I would certainly consider someone with Supply chain experience. I have some
knowledge by virtue of my job, but it would be a welcome addition.

Kickstarter is a great idea! It would be cool to "Syndicate" that and a YC
round:)

------
tezza
Hi. I'm formerly of both startups and Artwork Automation tech. Your idea
sounds great & good luck with finding a co-founder.

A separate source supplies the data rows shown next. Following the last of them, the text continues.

-- ==== Sys2Proof/Machine/StateSafety.lean ====
section
/-!
DEFINITION. State, third part: separation engines (chapter 6), coordination solver (chapter 7), safety functions
(chapter 8). Every field's default is its value at reset.
-/
namespace Sys2Proof.Machine

/-! ### The KINEMATICS image (R152) -/

structure JointRec where
  prismatic : Bool
  t : Int × Int × Int             -- µm
  q : Int × Int × Int × Int       -- Q2.30: w, x, y, z
  stroke : Nat
  deriving DecidableEq, Repr

structure ChainRec where
  group : Nat
  b : Int × Int × Int
  bq : Int × Int × Int × Int
  joints : List JointRec
  body : List Byte
  deriving DecidableEq, Repr

structure CapRec where
  index : Nat
  attach : Word
  link : Nat
  kind : Nat                      -- 1 LINK, 2 TOOL, 3 OBSTACLE, 4 FOREIGN
  relay : Bool
  p1 : Int × Int × Int
  p2 : Int × Int × Int
  radius : Nat
  zr : Nat
  body : List Byte
  deriving DecidableEq, Repr

structure PersonRec where
  index : Nat
  node : Nat
  slot : Nat
  cIntr : Nat
  lat : Nat
  zdMin : Nat
  deriving DecidableEq, Repr

structure ExcludeRec where
  armA : Nat
  armB : Nat
  ca : Int × Int × Int
  ra : Nat
  cb : Int × Int × Int
  rb : Nat
  deriving DecidableEq, Repr

/-- A member of a pair: a capsule by index, or a capsule entry of a person. -/
inductive Body where
  | cap (i : Nat)
  | person (p e : Nat)
  deriving DecidableEq, Repr

/-- One pair of the pair list, the robot capsule first (R156). -/
structure Pair where
  a : Nat
  b : Body
  deriving DecidableEq, Repr

structure Kin where
  loaded : Bool := false
  generation : Word := 0
  chains : List ChainRec := []
  caps : List CapRec := []
  persons : List PersonRec := []
  excludes : List ExcludeRec := []
  pairs : List Pair := []
  body : List Byte := []
  deriving DecidableEq, Repr

/-! ### Separation engines -/

abbrev V3 := Rat × Rat × Rat

/-- One joint as an engine measures it (R151). -/
structure JointSt where
  cnt : Int := 0
  cPrev : Nat := 0
  started : Bool := false
  posOrg : Int := 0
  pos : Int := 0
  posPrev : Int := 0
  vel : Int := 0                  -- own speed v_isl, 2⁻¹⁶ turn/s
  stale : Nat := 0                -- consecutive stale ticks
  sinceValid : Nat := 0
  deriving DecidableEq, Repr

/-- What an engine knows of an arm in the tick (R167, R170, R177, R221). -/
structure ArmEng where
  kappa : Nat := 65536
  stop : Bool := false
  near : Bool := false            -- some pair has d < S_p(1) + SSM_HYST + 0.2 mm on the stop basis
  minMargin : Int := 0            -- µm
  nReduce : Nat := 0
  lambda : Nat := 65536
  stale : Bool := false
  lost : Bool := false
  reach : Bool := false
  deriving DecidableEq, Repr

structure PersonSt where
  valid : Bool := false           -- the last fresh report tracks a person
  fault : Bool := false
  fresh : Bool := false           -- in this tick
  zd : Nat := 0
  vel : Int × Int × Int := (0, 0, 0)
  caps : List ((Int × Int × Int) × (Int × Int × Int) × Nat) := []
  stale : Nat := 0
  lost : Bool := false
  seen : Bool := false
  deriving DecidableEq, Repr

/-- The relayed record of a foreign capsule (R174). -/
structure RelaySt where
  p1 : Int × Int × Int := (0, 0, 0)
  p2 : Int × Int × Int := (0, 0, 0)
  uStop : Nat := 0
  uKappa : Nat := 0
  ssStop : Nat := 0
  ssKappa : Nat := 0
  uMax : Nat := 0
  stopDemand : Bool := false
  device : Nat := 0
  stale : Nat := 0                -- consecutive ticks without a relay
  arrived : Option CapRel := none -- the relay that arrived in this tick, used in the next
  deriving DecidableEq, Repr

structure Eng where
  joints : Tbl JointSt := []
  pred : Tbl (V3 × V3) := []      -- predicted ends of capsules by index, persons from 2¹⁶
  dHat : Tbl Rat := []            -- predicted distance of every pair, m
  pairs : Tbl Nat := []           -- 0 CLEAR, 1 REDUCE, 2 STOP
  arms : Tbl ArmEng := []
  published : Bool := false       -- in this tick
  publish : Nat := 0              -- offset of the last publication
  late : Bool := false            -- late in this tick (R44)
  rows : List (List Byte) := []   -- constraint row records of the boundary (R175)
  rowsOk : Bool := false
  rowsCut : Bool := false         -- more than 2,048 pairs qualified at that boundary (R176)
  persons : Tbl PersonSt := []    -- as its own island took the reports (R14, R271)
  relays : Tbl RelaySt := []
  deriving DecidableEq, Repr

/-- An arm that has still to be armed (R173). -/
structure ArmSt where
  isNew : Bool := false
  quiet : Nat := 0                -- ns for which the islands have published stop demand 0 (R223)
  deriving DecidableEq, Repr

/-- A separation channel fault (R170, R171). -/
structure SepFault where
  attributed : Option Island
  pending : Bool                  -- the directed pass has still to give its verdict
  tick : Nat
  deriving DecidableEq, Repr

structure SepSt where
  kin : Kin := {}
  m : Eng := {}
  w : Eng := {}
  arms : Tbl ArmSt := []
  disagree : Bool := false
  disCount : Nat := 0             -- consecutive disagreeing ticks, 0 to 3
  compared : Bool := false        -- the tick's results have been compared
  pairSt : Tbl Nat := []          -- combined state of each pair that is not CLEAR, as last recorded (R166)
  taken : Bool := false           -- the present run of disagreement has been taken as a channel fault
  lateM : Nat := 0                -- consecutive late ticks
  lateW : Nat := 0
  chFault : Option SepFault := none
  bothFailed : Bool := false
  publishMax : Nat := 0
  publishPub : Nat := 0
  latchV : Tbl (Int × Int) := []  -- v_ref and a_ref captured by the latch of the previous tick (R163)
  deriving DecidableEq, Repr

/-! ### Solver; binary64 values are kept as their 64-bit words (R10) -/

structure VarRec where
  tag : Nat
  kind : Nat                      -- 1 SIGMA, 2 DV, 3 AUX
  obj : Word
  deriving DecidableEq, Repr

structure RowRec where
  tag : Nat
  cols : List Nat
  deriving DecidableEq, Repr

structure BlockRec where
  armA : Nat
  armB : Option Nat
  count : Nat
  deriving DecidableEq, Repr

/-- The values of a structure that SOLVER_UPDATE changes (R193). -/
structure StructVals where
  p : List Word64 := []
  q : List Word64 := []
  a : List Word64 := []
  l : List Word64 := []
  u : List Word64 := []
  lb : List Word64 := []
  ub : List Word64 := []
  deriving DecidableEq, Repr

structure Struct where
  generation : Word
  vars : List VarRec
  pents : List (Nat × Nat)
  rows : List RowRec
  blocks : List BlockRec
  perm : List Nat
  vals : StructVals
  footprint : Nat := 0
  nnzK : Nat := 0
  nnzL : Nat := 0
  factorEst : Nat := 0
  iterEst : Nat := 0
  damaged : Bool := false         -- R479
  deriving DecidableEq, Repr

/-- An active pair row: its place, its pair, its coefficients by variable, its lower bound (R183). -/
structure PairRow where
  row : Nat
  pair : Nat
  coefs : List (Nat × Rat)
  l : Rat
  deriving DecidableEq, Repr

/-- An iterate with its residuals (R197). -/
structure Iterate where
  x : List Rat := []
  z : List Rat := []
  y : List Rat := []
  rp : Rat := 0
  rd : Rat := 0
  r : Rat := 0
  rRatioP : Rat := 0
  rRatioD : Rat := 0
  deriving DecidableEq, Repr

/-- A solve in progress. -/
structure Solve where
  handle : Nat
  generation : Word
  deadline : Nat                  -- ns from T0 of the boundary
  warm : Nat                      -- 0 COLD, 1 WARM, 2 MAPPED
  image : Struct                  -- the structure with its values as copied (R194)
  pairRows : List PairRow
  pinned : List Nat               -- variables held to 0 (R184, R187)
  rho : Rat
  factored : Bool := false
  newRho : Option Rat := none
  switched : Bool := false
  cur : Iterate := {}
  best : Iterate := {}
  iter : Nat := 0
  boundaryNs : Nat := 0
  unplaced : Nat := 0
  deriving DecidableEq, Repr

/-- The result block (R201). -/
structure SolveResult where
  outcome : Nat := 0
  handle : Nat := 0
  generation : Word := 0
  it : Iterate := {}
  iters : Nat := 0
  rho : Rat := 0
  vtags : List Nat := []          -- tags of the structure it was solved on
  rtags : List Nat := []
  pairs : List Nat := []          -- PAIR of each active pair row
  kinLoads : Nat := 0
  finite : Bool := true
  sigma : List (Nat × Nat) := []  -- σ by group
  dv : List (Nat × Int) := []     -- δv by axis
  deriving DecidableEq, Repr

structure StructLoading where
  hdr : Hdr
  handle : Nat
  image : Struct
  deriving DecidableEq, Repr

structure SolverSt where
  structs : Tbl (Option Struct) := []
  highGen : Tbl Nat := []
  loading : List StructLoading := []
  selected : Option Nat := none
  place : List (Nat × Nat) := []  -- row to PAIR of the previous period (R186)
  placeOf : Option (Nat × Word) := none
  solve : Option Solve := none
  warmVec : Option SolveResult := none
  result : Option SolveResult := none
  due : Bool := false             -- a result waits for step 4 of the next boundary
  vplan : Tbl Rat := []           -- planned joint velocity, rad/s or m/s (R183)
  vplanOk : Bool := false
  bad : Nat := 0
  outcome : Nat := 0
  warm : Nat := 0
  usable : Bool := false
  hold : Nat := 0
  ramping : Bool := false
  rhoSwitch : Bool := false
  handle : Nat := 0
  unplacedBit : Bool := false
  iters : Nat := 0
  resid : Word64 := 0
  solveEnd : Nat := 0
  mapped : Word := 0
  unplaced : Nat := 0
  kinLoads : Nat := 0
  deriving DecidableEq, Repr

/-! ### Safety -/

structure TestRec where
  tp : Nat
  period : Nat                    -- ms
  width : Nat                     -- µs
  tail : Nat
  delay : Nat
  deriving DecidableEq, Repr

structure InputRec where
  input : Nat
  antival : Bool
  tpA : Nat
  tpB : Nat
  filter : Nat
  disc : Nat
  stoMap : Nat
  ss1Map : Nat
  deriving DecidableEq, Repr

structure ZoneRec where
  zone : Nat
  auto : Bool
  members : List Word
  deriving DecidableEq, Repr

structure SlsRec where
  group : Nat
  input : Option Nat              -- none: host-only
  limit : Nat
  deriving DecidableEq, Repr

structure SafeImg where
  loaded : Bool := false
  generation : Word := 0
  tests : List TestRec := []
  inputs : List InputRec := []
  zones : List ZoneRec := []
  sls : List SlsRec := []
  body : List Byte := []
  deriving DecidableEq, Repr

structure ZoneSt where
  runM : Bool := false            -- Madder's zone command: the run level
  runW : Bool := false            -- Woad's zone command
  offM : Nat := 0                 -- ns at which Madder's command last went to the safe level
  offW : Nat := 0
  cause : Nat := 0                -- Table 8.13
  causeInput : Option Nat := none
  hostReq : Nat := 0              -- standing SAFE_STOP request: 0 none, 1 SS1, 2 STO
  lastSto : Nat := 0              -- ns of the last tick in STO
  late : Bool := false            -- its STO missed the last downstream window (Table 8.6)
  testDue : Bool := false
  stuckA : Option Bool := none    -- ZSA's readback has differed from its command: it stands at the safe level, or at the run level
  stuckB : Option Bool := none    -- the same of ZSB
  deriving DecidableEq, Repr

/-- Both islands command the run level: the more restrictive of the two commands stands (R211, R239). -/
def ZoneSt.released (z : ZoneSt) : Bool := z.runM && z.runW

/-- Both islands command the safe level from `n` on, each island at its own time: the one that hears of the cause over the
cross-link follows it by two samples of 20 ns (R211, R226). -/
def ZoneSt.withdraw (n : Nat) (byM byW : Bool) (z : ZoneSt) : ZoneSt :=
  { z with
    runM := false, offM := if z.runM then n + (if byM then 0 else 40) else z.offM
    runW := false, offW := if z.runW then n + (if byW then 0 else 40) else z.offW }

/-- What a zone keeps when its record is discarded: its pins, and its last stop. -/
def ZoneSt.pinsOnly (z : ZoneSt) : ZoneSt :=
  { cause := z.cause, causeInput := z.causeInput, lastSto := z.lastSto, stuckA := z.stuckA, stuckB := z.stuckB }

/-- Axis STO (R215, R223). -/
structure AxisSto where
  on : Bool := false
  needReset : Bool := false
  deriving DecidableEq, Repr

/-- Table 8.2: what the request is scoped to. -/
inductive Ss1Scope where
  | zones (zs : List Nat)
  | axis
  deriving DecidableEq, Repr

structure Ss1Req where
  id : Nat
  scope : Ss1Scope
  obj : Word
  axes : List Nat
  t0 : Nat                        -- tick number at which it starts
  begun : Bool := false
  cause : Nat := 0
  fromDemand : Bool := false      -- stop demand of an arm: may release automatically (R223)
  deriving DecidableEq, Repr

/-- Monitoring data of an axis under SS1: its own t₀ and v₀ per island (R218, R219). -/
structure Ss1Mon where
  t0 : Nat
  v0M : Nat
  v0W : Nat
  deriving DecidableEq, Repr

/-- One SLSMAP record, by its place in the image (R220, R222). -/
structure SlsSt where
  hostOn : Bool := false
  active : Bool := false
  since : Nat := 0                -- ns at which it became active
  monitoring : Bool := false
  deriving DecidableEq, Repr

structure InputSt where
  aQ : Bool := false
  bQ : Bool := false
  qualA : Nat := 0                -- ns at which channel A's qualified level last changed
  qualB : Nat := 0
  runStart : Option Nat := none   -- ns at which the present discrepancy run began
  aFirst : Bool := false          -- channel A changed first in the run
  runFault : Bool := false        -- the run has been judged a fault
  discFault : Bool := false
  tpFault : Bool := false
  armed : Bool := false
  maskA : Bool := false
  maskB : Bool := false
  openA : Nat := 0                -- ns at which channel A's last masked window ends
  openB : Nat := 0
  discLast : Nat := 0
  deriving DecidableEq, Repr

structure TpSt where
  low : Bool := false             -- a test pulse is in progress
  startNs : Nat := 0
  outFault : Bool := false
  beforeA : List Nat := []        -- inputs whose channel A was qualified high just before the pulse
  beforeB : List Nat := []
  deriving DecidableEq, Repr

/-- Degraded mode of the safety channels (R239, R240). -/
structure Degraded where
  attributed : Option Island
  entry : Nat                     -- tick of entry
  expired : Bool := false
  deriving DecidableEq, Repr

structure SafetySt where
  img : SafeImg := {}
  armed : Bool := false
  armedCrc : Word := 0
  pendArms : List (Hdr × Word) := []
  directed : Bool := false        -- a directed test awaits its verdict for a fault of R237 (R238)
  directedItem : Nat := 0
  pendGroups : List (Hdr × Nat × Word) := []
  armedArms : Tbl Bool := []
  zones : Tbl ZoneSt := []
  axisSto : Tbl AxisSto := []
  reqs : List Ss1Req := []
  nextReq : Nat := 1
  mon : Tbl (Option Ss1Mon) := []
  sls : Tbl SlsSt := []
  inputs : Tbl InputSt := []
  tps : Tbl TpSt := []
  ccCounts : Tbl Nat := []
  degraded : Option Degraded := none
  degPending : Option (Option Island) := none   -- degraded mode begins or changes at the next tick (R239)
  secondFault : Bool := false
  madderAlive : Bool := true
  woadAlive : Bool := true
  deriving DecidableEq, Repr

end Sys2Proof.Machine
end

@YC W10 I have a few comments

1\. CutBots :: Installed base of cutting machines

Can you offer a service to post the results to your customers who don't have a
cutter? Frequent or On Demand customers may still want a discreet device but
experimenters may be prepared to wait for the post.

\--

2\. Established Competition

Shapeways.com and others. Their big trade is vanity bracelets.

\--

3\. Suggested Reading

Crossing the Chasm - Moore. Specifically this book details the difficulty of
going from the Hackers who search for your "Hack CriCut" to the Early Majority
who do scrap-books. The Early Majority will need specialist tactics and
Moore's Whole Product solution.

\--

4\. Business to Business

My Artwork Automation tech was B2B rather than your B2C focus. I would say
that you should consider refocussing away from customer facing to White Label
provision.

Consider that anyone can now have Nike shoes made with your own name on
them[1], and lots of people have heard of Nike versus whoever did their
implementation for them.

Try to imagine selling your tech to say a Crafts Magazine where the magazine
can promote their cutter tool and you provide the technology & delivery and
take a cut of any transactions.

\-----------

[1] [http://missgeeky.com/2008/04/03/nike-id-design-your-own-
shoe...](http://missgeeky.com/2008/04/03/nike-id-design-your-own-shoes/)

------
npk
Great ideas. I'm particularly impressed with the term "web 3d". The PR will
just roll in -- especially in "today's economy" -- press will love to discuss
Americans who actually (1) make things and (2) sell those things.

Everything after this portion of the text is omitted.